-- ==== Sys2Proof/Laws/KeepsHostOps.lean ====
section
/-! SUPPORT. What every operation of Machine/HostOps.lean keeps (Laws/Sound.lean). -/

namespace Sys2Proof.Machine

variable {q_ : List Instr} {k_ : Nat}

theorem hostWords_sound (s : State) (a : Word) (n : Nat) (hs_ : Sound q_ k_ s) :
    Sound q_ k_ (hostWords s a n).1 := by
  unfold hostWords
  try dsimp only
  repeat' (first
    | with_reducible assumption
    | with_reducible apply spdRead_sound
    | with_reducible apply memReadWords_sound
    | with_reducible apply Sound.ite
    | with_reducible apply Sound.foldl
    | with_reducible apply Sound.foldl_fst
    | intro _
    | split
    | (simp only [Sound.lit]; with_reducible apply Sound.parts))

theorem hostRead_sound (s : State) (a : Word) (len : Nat) (hs_ : Sound q_ k_ s) :
    Sound q_ k_ (hostRead s a len).1 := by
  unfold hostRead
  try dsimp only
  repeat' (first
    | with_reducible assumption
    | with_reducible apply hostWords_sound
    | with_reducible apply Sound.ite
    | with_reducible apply Sound.foldl
    | with_reducible apply Sound.foldl_fst
    | intro _
    | split
    | (simp only [Sound.lit]; with_reducible apply Sound.parts))

theorem hostSpdByte_sound (s : State) (o : Nat) (b : Byte) (hs_ : Sound q_ k_ s) :
    Sound q_ k_ (hostSpdByte s o b) := by
  unfold hostSpdByte
  try dsimp only
  repeat' (first
    | with_reducible assumption
    | with_reducible apply spdWriteIn_sound
    | with_reducible apply Sound.ite
    | with_reducible apply Sound.foldl
    | with_reducible apply Sound.foldl_fst
    | intro _
    | split
    | (simp only [Sound.lit]; with_reducible apply Sound.parts))

theorem hostSpdWord_sound (s : State) (o : Nat) (v : Word) (hs_ : Sound q_ k_ s) :
    Sound q_ k_ (hostSpdWord s o v) := by
  unfold hostSpdWord
  try dsimp only
  repeat' (first
    | with_reducible assumption
    | with_reducible apply spdWrite_sound
    | with_reducible apply Sound.ite
    | with_reducible apply Sound.foldl
    | with_reducible apply Sound.foldl_fst
    | intro _
    | split
    | (simp only [Sound.lit]; with_reducible apply Sound.parts))

theorem hostWriteBytes_sound (s : State) (a : Word) (bs : List Byte) (hs_ : Sound q_ k_ s) :
    Sound q_ k_ (hostWriteBytes s a bs) := by
  unfold hostWriteBytes
  try dsimp only
  repeat' (first
    | with_reducible assumption
    | with_reducible apply hostSpdWord_sound
    | with_reducible apply hostSpdByte_sound
    | with_reducible apply memWriteBytes_sound
    | with_reducible apply Sound.ite
    | with_reducible apply Sound.foldl
    | with_reducible apply Sound.foldl_fst
    | intro _
    | split
    | (simp only [Sound.lit]; with_reducible apply Sound.parts))

theorem coverPart_sound (s : State) (n : Nat) (off : Nat) (len : Nat) (hs_ : Sound q_ k_ s) :
    Sound q_ k_ (coverPart s n off len) := by
  unfold coverPart
  try dsimp only
  repeat' (first
    | with_reducible assumption
    | with_reducible apply countFn_sound
    | with_reducible apply Sound.ite
    | with_reducible apply Sound.foldl
    | with_reducible apply Sound.foldl_fst
    | intro _
    | split
    | (simp only [Sound.lit]; with_reducible apply Sound.parts))

theorem hostStore_sound (s : State) (n : Nat) (a : Word) (bs : List Byte) (tc : Option Nat) (whole : Bool) (hs_ : Sound q_ k_ s) :
    Sound q_ k_ (hostStore s n a bs tc whole) := by
  unfold hostStore
  try dsimp only
  repeat' (first
    | with_reducible assumption
    | with_reducible apply hostWriteBytes_sound
    | with_reducible apply coverWrite_sound
    | with_reducible apply coverPart_sound
    | with_reducible apply Sound.ite
    | with_reducible apply Sound.foldl
    | with_reducible apply Sound.foldl_fst
    | intro _
    | split
    | (simp only [Sound.lit]; with_reducible apply Sound.parts))

theorem commandLand_sound (n : Nat) (r : Nat) (i : Nat) (entry : List Word) (tc : Option Nat) (s : State) (hs_ : Sound q_ k_ s) :
    Sound q_ k_ (commandLand n r i entry tc s) := by
  unfold commandLand
  try dsimp only
  repeat' (first
    | with_reducible assumption
    | with_reducible apply coverWrite_sound
    | with_reducible apply memWriteWords_sound
    | with_reducible apply Sound.ite
    | with_reducible apply Sound.foldl
    | with_reducible apply Sound.foldl_fst
    | intro _
    | split
    | (simp only [Sound.lit]; with_reducible apply Sound.parts))

theorem modTc_sound (s : State) (n : Nat) (t : Nat) (g : Tc → Tc) (hs_ : Sound q_ k_ s) :
    Sound q_ k_ (modTc s n t g) := by
  unfold modTc
  try dsimp only
  repeat' (first
    | with_reducible assumption
    | with_reducible apply putTc_sound
    | with_reducible apply Sound.ite
    | with_reducible apply Sound.foldl
    | with_reducible apply Sound.foldl_fst
    | intro _
    | split
    | (simp only [Sound.lit]; with_reducible apply Sound.parts))

theorem khtStore_sound (s : State) (n : Nat) (t : Nat) (a : Word) (data : List Word) (hs_ : Sound q_ k_ s) :
    Sound q_ k_ (khtStore s n t a data).1 := by
  unfold khtStore
  try dsimp only
  repeat' (first
    | with_reducible assumption
    | with_reducible apply writeReg_sound
    | with_reducible apply hostStore_sound
    | with_reducible apply Sound.ite
    | with_reducible apply Sound.foldl
    | with_reducible apply Sound.foldl_fst
    | intro _
    | split
    | (simp only [Sound.lit]; with_reducible apply Sound.parts))

theorem poisonOut_sound (s : State) (hs_ : Sound q_ k_ s) :
    Sound q_ k_ (poisonOut s) := by
  unfold poisonOut
  try dsimp only
  repeat' (first
    | with_reducible assumption
    | with_reducible apply satCsrFld_sound
    | with_reducible apply Sound.ite
    | with_reducible apply Sound.foldl
    | with_reducible apply Sound.foldl_fst
    | intro _
    | split
    | (simp only [Sound.lit]; with_reducible apply Sound.parts))

theorem poisonSlot_sound (s : State) (n : Nat) (a : Word) (len : Nat) (hs_ : Sound q_ k_ s) :
    Sound q_ k_ (poisonSlot s n a len) := by
  unfold poisonSlot
  try dsimp only
  repeat' (first
    | with_reducible assumption
    | with_reducible apply memReadWords_sound
    | with_reducible apply startRecovery_sound
    | with_reducible apply Sound.ite
    | with_reducible apply Sound.foldl
    | with_reducible apply Sound.foldl_fst
    | intro _
    | split
    | (simp only [Sound.lit]; with_reducible apply Sound.parts))

theorem readChunks_sound (f : Nat) (s : State) (a : Word) (left : Nat) (h : Sound q_ k_ s) :
    Sound q_ k_ (readChunks f s a left).1 := by
  induction f generalizing s a left with
  | zero => simp only [readChunks]; assumption
  | succ f_ ih =>
    simp only [readChunks]
    repeat' (first
      | with_reducible assumption
      | with_reducible apply ih
      | with_reducible apply hostRead_sound
      | with_reducible apply Sound.ite
      | with_reducible apply Sound.foldl
      | with_reducible apply Sound.foldl_fst
      | intro _
      | split
      | (simp only [Sound.lit]; with_reducible apply Sound.parts))

theorem khtLoad_sound (s : State) (n : Nat) (a : Word) (len : Nat) (hs_ : Sound q_ k_ s) :
    Sound q_ k_ (khtLoad s n a len).1 := by
  unfold khtLoad
  try dsimp only
  repeat' (first
    | with_reducible assumption
    | with_reducible apply readReg_sound
    | with_reducible apply readChunks_sound
    | with_reducible apply poisonSlot_sound
    | with_reducible apply poisonOut_sound
    | with_reducible apply Sound.ite
    | with_reducible apply Sound.foldl
    | with_reducible apply Sound.foldl_fst
    | intro _
    | split
    | (simp only [Sound.lit]; with_reducible apply Sound.parts))

theorem sendRead_sound (s : State) (n : Nat) (t : Nat) (l : List TxPkt) (hs_ : Sound q_ k_ s) :
    Sound q_ k_ (sendRead s n t l) := by
  unfold sendRead
  try dsimp only
  repeat' (first
    | with_reducible assumption
    | with_reducible apply queueTx_sound
    | with_reducible apply putTc_sound
    | with_reducible apply Sound.ite
    | with_reducible apply Sound.foldl
    | with_reducible apply Sound.foldl_fst
    | intro _
    | split
    | (simp only [Sound.lit]; with_reducible apply Sound.parts))

theorem deliverOp_sound (s : State) (n : Nat) (t : Nat) (h : KhtHdr) (data : List Word) (hs_ : Sound q_ k_ s) :
    Sound q_ k_ (deliverOp s n t h data).1 := by
  unfold deliverOp
  try dsimp only
  repeat' (first
    | with_reducible assumption
    | with_reducible apply khtStore_sound
    | with_reducible apply khtLoad_sound
    | with_reducible apply sendRead_sound
    | with_reducible apply landEntry_sound
    | with_reducible apply modTc_sound
    | with_reducible apply Sound.ite
    | with_reducible apply Sound.foldl
    | with_reducible apply Sound.foldl_fst
    | intro _
    | split
    | (simp only [Sound.lit]; with_reducible apply Sound.parts))

theorem ackAfter_sound (s : State) (n : Nat) (t : Nat) (ar : Bool) (x : Option (Word × Nat)) (hs_ : Sound q_ k_ s) :
    Sound q_ k_ (ackAfter s n t ar x) := by
  unfold ackAfter
  try dsimp only
  repeat' (first
    | with_reducible assumption
    | with_reducible apply tcAck_sound
    | with_reducible apply putTc_sound
    | with_reducible apply Sound.ite
    | with_reducible apply Sound.foldl
    | with_reducible apply Sound.foldl_fst
    | intro _
    | split
    | (simp only [Sound.lit]; with_reducible apply Sound.parts))

theorem deliverHeld_sound (n t k : Nat) (s : State) (h : Sound q_ k_ s) :
    Sound q_ k_ (deliverHeld n t k s) := by
  induction k generalizing s with
  | zero => simp only [deliverHeld]; assumption
  | succ f_ ih =>
    simp only [deliverHeld]
    repeat' (first
      | with_reducible assumption
      | with_reducible apply ih
      | with_reducible apply putTc_sound
      | with_reducible apply deliverOp_sound
      | with_reducible apply ackAfter_sound
      | with_reducible apply Sound.ite
      | with_reducible apply Sound.foldl
      | with_reducible apply Sound.foldl_fst
      | intro _
      | split
      | (simp only [Sound.lit]; with_reducible apply Sound.parts))

theorem serveHeld_sound (s : State) (n : Nat) (t : Nat) (hs_ : Sound q_ k_ s) :
    Sound q_ k_ (serveHeld s n t) := by
  unfold serveHeld
  try dsimp only
  repeat' (first
    | with_reducible assumption
    | with_reducible apply tryClose_sound
    | with_reducible apply deliverHeld_sound
    | with_reducible apply Sound.ite
    | with_reducible apply Sound.foldl
    | with_reducible apply Sound.foldl_fst
    | intro _
    | split
    | (simp only [Sound.lit]; with_reducible apply Sound.parts))

theorem orderedIn_sound (s : State) (v : Tc) (f : HFrame) (h : KhtHdr) (hs_ : Sound q_ k_ s) :
    Sound q_ k_ (orderedIn s v f h) := by
  unfold orderedIn
  try dsimp only
  repeat' (first
    | with_reducible assumption
    | with_reducible apply tcAck_sound
    | with_reducible apply putTc_sound
    | with_reducible apply serveHeld_sound
    | with_reducible apply Sound.ite
    | with_reducible apply Sound.foldl
    | with_reducible apply Sound.foldl_fst
    | intro _
    | split
    | (simp only [Sound.lit]; with_reducible apply Sound.parts))

theorem roceOut_sound (s : State) (v : Tc) (op : RoceOp) (psn : Nat) (data : List Word) (hs_ : Sound q_ k_ s) :
    Sound q_ k_ (roceOut s v op psn data) := by
  unfold roceOut
  try dsimp only
  repeat' (first
    | with_reducible assumption
    | with_reducible apply sendHost_sound
    | with_reducible apply Sound.ite
    | with_reducible apply Sound.foldl
    | with_reducible apply Sound.foldl_fst
    | intro _
    | split
    | (simp only [Sound.lit]; with_reducible apply Sound.parts))

theorem roceFail_sound (s : State) (v : Tc) (code : Nat) (psn : Nat) (hs_ : Sound q_ k_ s) :
    Sound q_ k_ (roceFail s v code psn) := by
  unfold roceFail
  try dsimp only
  repeat' (first
    | with_reducible assumption
    | with_reducible apply putTc_sound
    | with_reducible apply roceOut_sound
    | with_reducible apply Sound.ite
    | with_reducible apply Sound.foldl
    | with_reducible apply Sound.foldl_fst
    | intro _
    | split
    | (simp only [Sound.lit]; with_reducible apply Sound.parts))

theorem roceMark_sound (s : State) (v : Tc) (f : HFrame) (hs_ : Sound q_ k_ s) :
    Sound q_ k_ (roceMark s v f).1 := by
  unfold roceMark
  try dsimp only
  repeat' (first
    | with_reducible assumption
    | with_reducible apply roceOut_sound
    | with_reducible apply Sound.ite
    | with_reducible apply Sound.foldl
    | with_reducible apply Sound.foldl_fst
    | intro _
    | split
    | (simp only [Sound.lit]; with_reducible apply Sound.parts))

theorem onQp_sound (s : State) (id : Nat) (sel : RoceOp → Bool) (miss : Bool) (go : State → Tc → Roce → State) (h_go : ∀ x0 x1 x2, Sound q_ k_ x0 → Sound q_ k_ (go x0 x1 x2)) (hs_ : Sound q_ k_ s) :
    Sound q_ k_ (onQp s id sel miss go) := by
  unfold onQp
  try dsimp only
  repeat' (first
    | with_reducible assumption
    | with_reducible apply h_go
    | with_reducible apply takeFrame_sound
    | with_reducible apply roceOut_sound
    | with_reducible apply serve_sound
    | with_reducible apply roceMark_sound
    | with_reducible apply putTc_sound
    | with_reducible apply Sound.ite
    | with_reducible apply Sound.foldl
    | with_reducible apply Sound.foldl_fst
    | intro _
    | split
    | (simp only [Sound.lit]; with_reducible apply Sound.parts))

theorem inOrder_sound (s : State) (v : Tc) (r : Roce) (go : State → State) (hs_ : Sound q_ k_ s) (h_go : ∀ s, Sound q_ k_ s → Sound q_ k_ (go s)) :
    Sound q_ k_ (inOrder s v r go) := by
  unfold inOrder
  try dsimp only
  repeat' (first
    | with_reducible assumption
    | with_reducible apply roceOut_sound
    | with_reducible apply h_go
    | with_reducible apply Sound.ite
    | with_reducible apply Sound.foldl
    | with_reducible apply Sound.foldl_fst
    | intro _
    | split
    | (simp only [Sound.lit]; with_reducible apply Sound.parts))

theorem roceAck_sound (s : State) (v : Tc) (r : Roce) (hs_ : Sound q_ k_ s) :
    Sound q_ k_ (roceAck s v r) := by
  unfold roceAck
  try dsimp only
  repeat' (first
    | with_reducible assumption
    | with_reducible apply roceOut_sound
    | with_reducible apply Sound.ite
    | with_reducible apply Sound.foldl
    | with_reducible apply Sound.foldl_fst
    | intro _
    | split
    | (simp only [Sound.lit]; with_reducible apply Sound.parts))

theorem sendLanded_sound (s : State) (v : Tc) (r : Roce) (entry : List Word) (hs_ : Sound q_ k_ s) :
    Sound q_ k_ (sendLanded s v r entry) := by
  unfold sendLanded
  try dsimp only
  repeat' (first
    | with_reducible assumption
    | with_reducible apply landEntry_sound
    | with_reducible apply roceAck_sound
    | with_reducible apply putTc_sound
    | with_reducible apply roceOut_sound
    | with_reducible apply roceFail_sound
    | with_reducible apply Sound.ite
    | with_reducible apply Sound.foldl
    | with_reducible apply Sound.foldl_fst
    | intro _
    | split
    | (simp only [Sound.lit]; with_reducible apply Sound.parts))

theorem roceSendIn_sound (s : State) (v : Tc) (r : Roce) (hs_ : Sound q_ k_ s) :
    Sound q_ k_ (roceSendIn s v r) := by
  unfold roceSendIn
  try dsimp only
  repeat' (first
    | with_reducible assumption
    | with_reducible apply inOrder_sound
    | with_reducible apply roceFail_sound
    | with_reducible apply sendLanded_sound
    | with_reducible apply roceAck_sound
    | with_reducible apply putTc_sound
    | with_reducible apply Sound.ite
    | with_reducible apply Sound.foldl
    | with_reducible apply Sound.foldl_fst
    | intro _
    | split
    | (simp only [Sound.lit]; with_reducible apply Sound.parts))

________________________

*WHAT TO PRODUCE*. If a line of the data contains "code", copy it out.

*REPLY TO THE EXERCISE*.
theorem roceFail_sound (s : State) (v : Tc) (code : Nat) (psn : Nat) (hs_ : Sound q_ k_ s) :
    Sound q_ k_ (roceFail s v code psn) := by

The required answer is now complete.